Yesterday the Business Roundtable released a “Statement on the Purpose of a Corporation” signed by 180 CEOs of major companies. It proclaims “a fundamental commitment to all of our stakeholders,” including customers, employees, suppliers, communities, and, finally, shareholders. It is being widely interpreted as a victory for anti-business campaigners and “corporate social responsibility” advocates, and perhaps also as a repudiation of the shareholder-primacy norm memorably defended (though in no way originated) by free-market economist Milton Friedman.


In reality, as I told Kevin Dugan of the New York Post, the text of the statement in itself signifies little beyond happy talk:

“It would be one thing if they said we’re endorsing having the Delaware courts change this particular legal doctrine, or we’re endorsing a bill in Congress,” said Walter Olson, a senior fellow at the libertarian Cato Institute. “It’s not really clear whether they’re intending to replace any part of the system or do the same things are before, but … smile more.”

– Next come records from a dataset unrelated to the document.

/-- The mismatch records written into the result buffer while space remains (R621). -/
def State.writeMismatches (s : State) (a : AuditRun) (ms : List Mismatch) : State :=
  ((List.range ms.length).zip ms).foldl (fun s x =>
    if x.1 < a.resLen / 16 then s.dmaWrite (a.resAddr + 16 * x.1) (mismatchBytes x.2) else s) s

/-- The comparison of an audit whose shadow has arrived. -/
def State.runAudit (s : State) (a : AuditRun) (img : List Byte) : State :=
  if a.poison then (s.bite 0 8 0 0xFFFF).endAudit a 3 0 []
  else match s.shadowRecs a.table img with
    | none => s.endAudit a 2 0 []
    | some recs =>
      let ms := s.auditAll a.table a.ignoreLearned recs
      let s1 := (s.auditReports a.table).writeMismatches a ms
      s1.endAudit a (if recNat img 16 4 ≠ crc32 (img.drop 32) then 2 else if ms.isEmpty then 0 else 1) recs.length ms

/-- AUDIT_DONE: an audit whose shadow has arrived ends with its outcome. -/
def execAuditDone (s : State) : Out :=
  match s.integ.audit with
  | none => ok s
  | some a => match a.shadow with
    | none => ok s
    | some img => ok (s.runAudit a img)

/-- AUDIT_GO: a write of INTEG_AUD_CTRL that starts an audit (R629). -/
def execAuditGo (w : RegWord) (s : State) : Out :=
  ok (s.regOp 0xD0D8 w (fun s =>
    let t := fieldOf w INTEG_AUD_CTRL_table
    let shadow := s.rd INTEG_AUD_SHADOW_LO_shadow + 2 ^ 32 * s.rd INTEG_AUD_SHADOW_HI_shadow
    let res := s.rd INTEG_AUD_RES_LO_res + 2 ^ 32 * s.rd INTEG_AUD_RES_HI_res
    if 63 ≤ t ∧ t ≠ dixTable then s.refuseWrite
    else if fieldOf w INTEG_AUD_CTRL_go = 0 then s.wrRW 0xD0D8 w
    else if s.integ.audit.isSome then s.refuseWrite
    else (s.wrRW 0xD0D8 w).startAudit t (fieldOf w INTEG_AUD_CTRL_ignore_learned) shadow (s.rd INTEG_AUD_SHADOW_LEN_shadow_len) res
      (s.rd INTEG_AUD_RES_LEN_res_len) none))

/-! ### The flip-mask (R626, R627) -/

/-- Whether a flip-mask may be armed for a structure, copies and word. A command must select a copy. -/
def flipOk (sid copy word : Nat) : Bool :=
  (sidIndex sid).isSome && sid != 0x75 && word < unitBytes sid / 8 && (paired sid || copy != 0) && copy < 4

/-- A selection that a write which does not arm may leave: that of a mask which could be armed, or none as yet. -/
def flipNamed (sid copy word : Nat) : Bool :=
  if (sidIndex sid).isSome then flipOk sid copy word else word < unitBytes sid / 8

/-- FLIP_ARM: a write of INTEG_FLIP_SEL that arms the flip-mask, or that only selects (R629). -/
def execFlipArm (w : RegWord) (s : State) : Out :=
  ok (s.regOp 0xD110 w (fun s =>
    let sid := fieldOf w INTEG_FLIP_SEL_flip_sid
    let copy := fieldOf w INTEG_FLIP_SEL_flip_copy
    let word := fieldOf w INTEG_FLIP_SEL_flip_word
    if s.rd INTEG_FLIP_SEL_flip_armed = 1 then s.refuseWrite
    else if fieldOf w INTEG_FLIP_SEL_flip_armed = 0 then
      if flipNamed sid copy word then s.wrRW 0xD110 w else s.refuseWrite
    else if flipOk sid copy word then (s.wrRW 0xD110 w).wr INTEG_FLIP_SEL_flip_armed 1
    else s.refuseWrite))

/-! ### The log and the seen list -/

/-- LOG_CONS_WRITE: the host's count of consumed records, at both levels of control (R607). -/
def execLogConsWrite (w : RegWord) (s : State) : Out :=
  let s := s.touchLink
  if s.discards then ok s
  else
    let s1 := s.noteReserved 0xD204 w
    let c := fieldOf w INTEG_LOG_CONS_cons
    let old := s1.rd INTEG_LOG_STATUS_consumed
    let open_ := (s1.rd INTEG_LOG_STATUS_written + 65536 - old) % 65536
    if (c + 65536 - old) % 65536 ≤ open_ then ok (s1.wr INTEG_LOG_STATUS_consumed c) else ok s1.refuseWrite

/-- The seen list emptied. -/
def State.clearSeen (s : State) : State :=
  (({ s with integ := { s.integ with seen := [] } } : State).wr INTEG_STATUS_seen_count 0).wr INTEG_STATUS_seen_full 0

/-- SEEN_CLR: at both levels of control. -/
def execSeenClr (w : RegWord) (s : State) : Out :=
  let s := s.touchLink
  if s.discards then ok s
  else
    let s1 := s.noteReserved 0xD20C w
    ok (if fieldOf w INTEG_SEEN_CLR_seen_clr = 1 then s1.clearSeen else s1)

/-! ### Commands -/

/-- The response of INTEG.QUERY. -/
def State.integResp (s : State) : List Byte :=
  leBytes 4 s.integ.corrTotal ++ leBytes 4 s.integ.uncorrTotal ++ leBytes 4 s.integ.repeatTotal ++
    leBytes 4 s.integ.biteTotal ++ leBytes 2 (s.rd INTEG_LOG_STATUS_written) ++
    leBytes 2 (s.rd INTEG_LOG_STATUS_consumed) ++ leBytes 4 s.integ.lostTotal ++ leBytes 2 s.integ.seen.length ++
    leBytes 1 (s.rd INTEG_STEEP_CTRL_steep_en + 2 * s.rd INTEG_STEEP_CTRL_steep_repair_en +
      4 * b2n s.integ.scrub.isSome + 8 * b2n s.integ.audit.isSome + 16 * s.rd INTEG_RAW_raw_en +
      32 * s.rd INTEG_FLIP_SEL_flip_armed) ++ leBytes 1 0 ++
    leBytes 4 (s.rd INTEG_LAPS_laps) ++ leBytes 4 (s.rd INTEG_LAP_LAST_lap_last) ++
    leBytes 4 (s.rd INTEG_LAP_MIN_lap_min) ++ leBytes 4 (s.rd INTEG_LAP_MAX_lap_max) ++
    leBytes 2 (s.rd INTEG_STEEP_CTRL_steep_pace) ++ leBytes 2 0

/-- INTEG.QUERY (0x0D01). -/
def execIntegQuery (m : Mb) (s : State) : Out := runCmd m 0x0D01 s (fun _ s => s.okResp m s.integResp)

/-- INTEG.STEEP (0x0D02). -/
def execIntegSteep (m : Mb) (s : State) : Out :=
  runCmd m 0x0D02 s (fun c s => checked m
    [need (c.u8 0 < 8) 0, c.notZero 1 1, need (1 ≤ c.u16 2 && c.u16 2 ≤ 1023) 2] s (fun s =>
      let t := s.setSteep (c.u8 0 % 2) (c.u8 0 / 2 % 2) (c.u16 2)
      (if bitOf (c.u8 0) 2 then t.steepRestart else t).okResp m []))

/-- INTEG.SCRUB (0x0D03): it acts on the same registers that the host writes. -/
def execIntegScrub (m : Mb) (s : State) : Out :=
  runCmd m 0x0D03 s (fun c s => checked m
    [need (0 < sidSize (c.u8 0)) 0, need (c.u8 1 < 2) 1, c.notZero 2 2, scrubCheck (c.u8 0) (c.u32 4) (c.u32 8)] s (fun s =>
      if s.integ.scrub.isSome then s.fail m stBusy
      else
        let t := (((s.wr INTEG_SCRUB_CTRL_scrub_sid (c.u8 0)).wr INTEG_SCRUB_CTRL_scrub_repair (c.u8 1)).wr
          INTEG_SCRUB_START_start (c.u32 4)).wr INTEG_SCRUB_LEN_length (c.u32 8)
        (t.startScrub (c.u8 0) (c.u32 4) (c.u32 8) (c.u8 1) (some m)).wait m))

/-- INTEG.AUDIT (0x0D04). -/
def execIntegAudit (m : Mb) (s : State) : Out :=
  runCmd m 0x0D04 s (fun c s => checked m
    [need (c.u8 0 < 63 || c.u8 0 == dixTable) 0, need (c.u8 1 < 2) 1, c.notZero 2 2, need (c.u64 8 % 8 == 0) 8,
     need (c.u64 16 % 8 == 0) 16, need (c.u32 24 % 16 == 0) 24] s (fun s =>
      if s.imgEngine (c.u8 0) = 0 then s.fail m stNotFound
      else if s.integ.audit.isSome then s.fail m stBusy
      else (s.startAudit (c.u8 0) (c.u8 1) (c.u64 8) (c.u32 4) (c.u64 16) (c.u32 24) (some m)).wait m))

/-- INTEG.INJECT (0x0D05): it arms the flip-mask. -/
def execIntegInject (m : Mb) (s : State) : Out :=
  runCmd m 0x0D05 s (fun c s => checked m
    [need ((sidIndex (c.u8 0)).isSome && c.u8 0 != 0x75) 0, need (1 ≤ c.u8 1 && c.u8 1 ≤ 3) 1,
     need (flipOk (c.u8 0) (c.u8 1) (c.u8 2)) 2, c.notZero 3 1, c.notZero 13 3] s (fun s =>
      if s.rd INTEG_FLIP_SEL_flip_armed = 1 then s.fail m stBusy
      else
        let t := ((((((s.wr INTEG_FLIP_SEL_flip_sid (c.u8 0)).wr INTEG_FLIP_SEL_flip_copy (c.u8 1)).wr
          INTEG_FLIP_SEL_flip_word (c.u8 2)).wr INTEG_FLIP_DATA_LO_flip_data (c.u32 4)).wr
          INTEG_FLIP_DATA_HI_flip_data (c.u32 8)).wr INTEG_FLIP_CHK_flip_chk (c.u8 12)).wr INTEG_FLIP_SEL_flip_armed 1
        t.okResp m []))

/-- The 32 bytes of the log record with count `c`. -/
def State.logRec (s : State) (c : Nat) : List Byte :=
  (List.range 8).flatMap (fun k => leBytes 4 (s.rdi INTEG_LOG_record (8 * (c % 64) + k)))

/-- INTEG.LOG_READ (0x0D06). -/
def execIntegLogRead (m : Mb) (s : State) : Out :=
  runCmd m 0x0D06 s (fun c s => checked m [need (1 ≤ c.u8 0 && c.u8 0 ≤ 7) 0, need (c.u8 1 < 4) 1] s (fun s =>
    let first := s.rd INTEG_LOG_STATUS_consumed
    let n := min (c.u8 0) ((s.rd INTEG_LOG_STATUS_written + 65536 - first) % 65536)
    let resp := leBytes 1 n ++ List.replicate 7 0 ++ (List.range n).flatMap (fun k => s.logRec (first + k))
    let s1 := if bitOf (c.u8 1) 0 then s.wr INTEG_LOG_STATUS_consumed ((first + n) % 65536) else s
    (if bitOf (c.u8 1) 1 then s1.clearSeen else s1).okResp m resp))

end Sys2Proof.Machine
end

Corporate law is a system of rights and corresponding duties that you can take to court. Of the multiple problems with proclaiming a new duty to a broad assortment of stakeholders, the main one, as UCLA lawprof Stephen Bainbridge has put it in a series of on-point articles, is that “managers who are responsible for everyone are responsible to no one.” A vague balancing test as to corporate officers’ and directors’ duties can leave them with more discretion than ever — if they want to close a high-cost plant, for example, they might regretfully decide the interests of customers, shareholders, and sales employees outweigh those of plant employees and communities, while if they choose to do the opposite they’ll have room for that too. Note that the BRT does not speak in terms of a duty that anyone in particular can sue to enforce. For that matter, familiar existing shareholder-primacy norms already allow plenty of leeway for decision-making that takes into account corporate reputation and image, political risk, and so forth — which is one reason the signatories to the BRT statement already engage in plenty of social-responsibility initiatives, some to be applauded and others less so.


Where a vague stakeholder-loyalty norm could really make a difference is in eroding the legal duty of loyalty currently owed to the investors who put up the capital. The chief battlefield is what is called the market for corporate control, as when a board decides whether to accept or spurn a lucrative takeover offer. The law of business organization has for centuries grappled with the “agency problem”: insiders can be strongly tempted to take actions that benefit themselves (by keeping them ensconced in managerial or controlling-owner positions, for example) even if an ownership change would benefit shareholders as a group as well as economic efficiency.


No wonder the Council of Institutional Investors — representing the pension funds, insurance pools, mutual-fund-owning retirees, and others whose interests depend on the duty of loyalty — doesn’t think much of the BRT statement.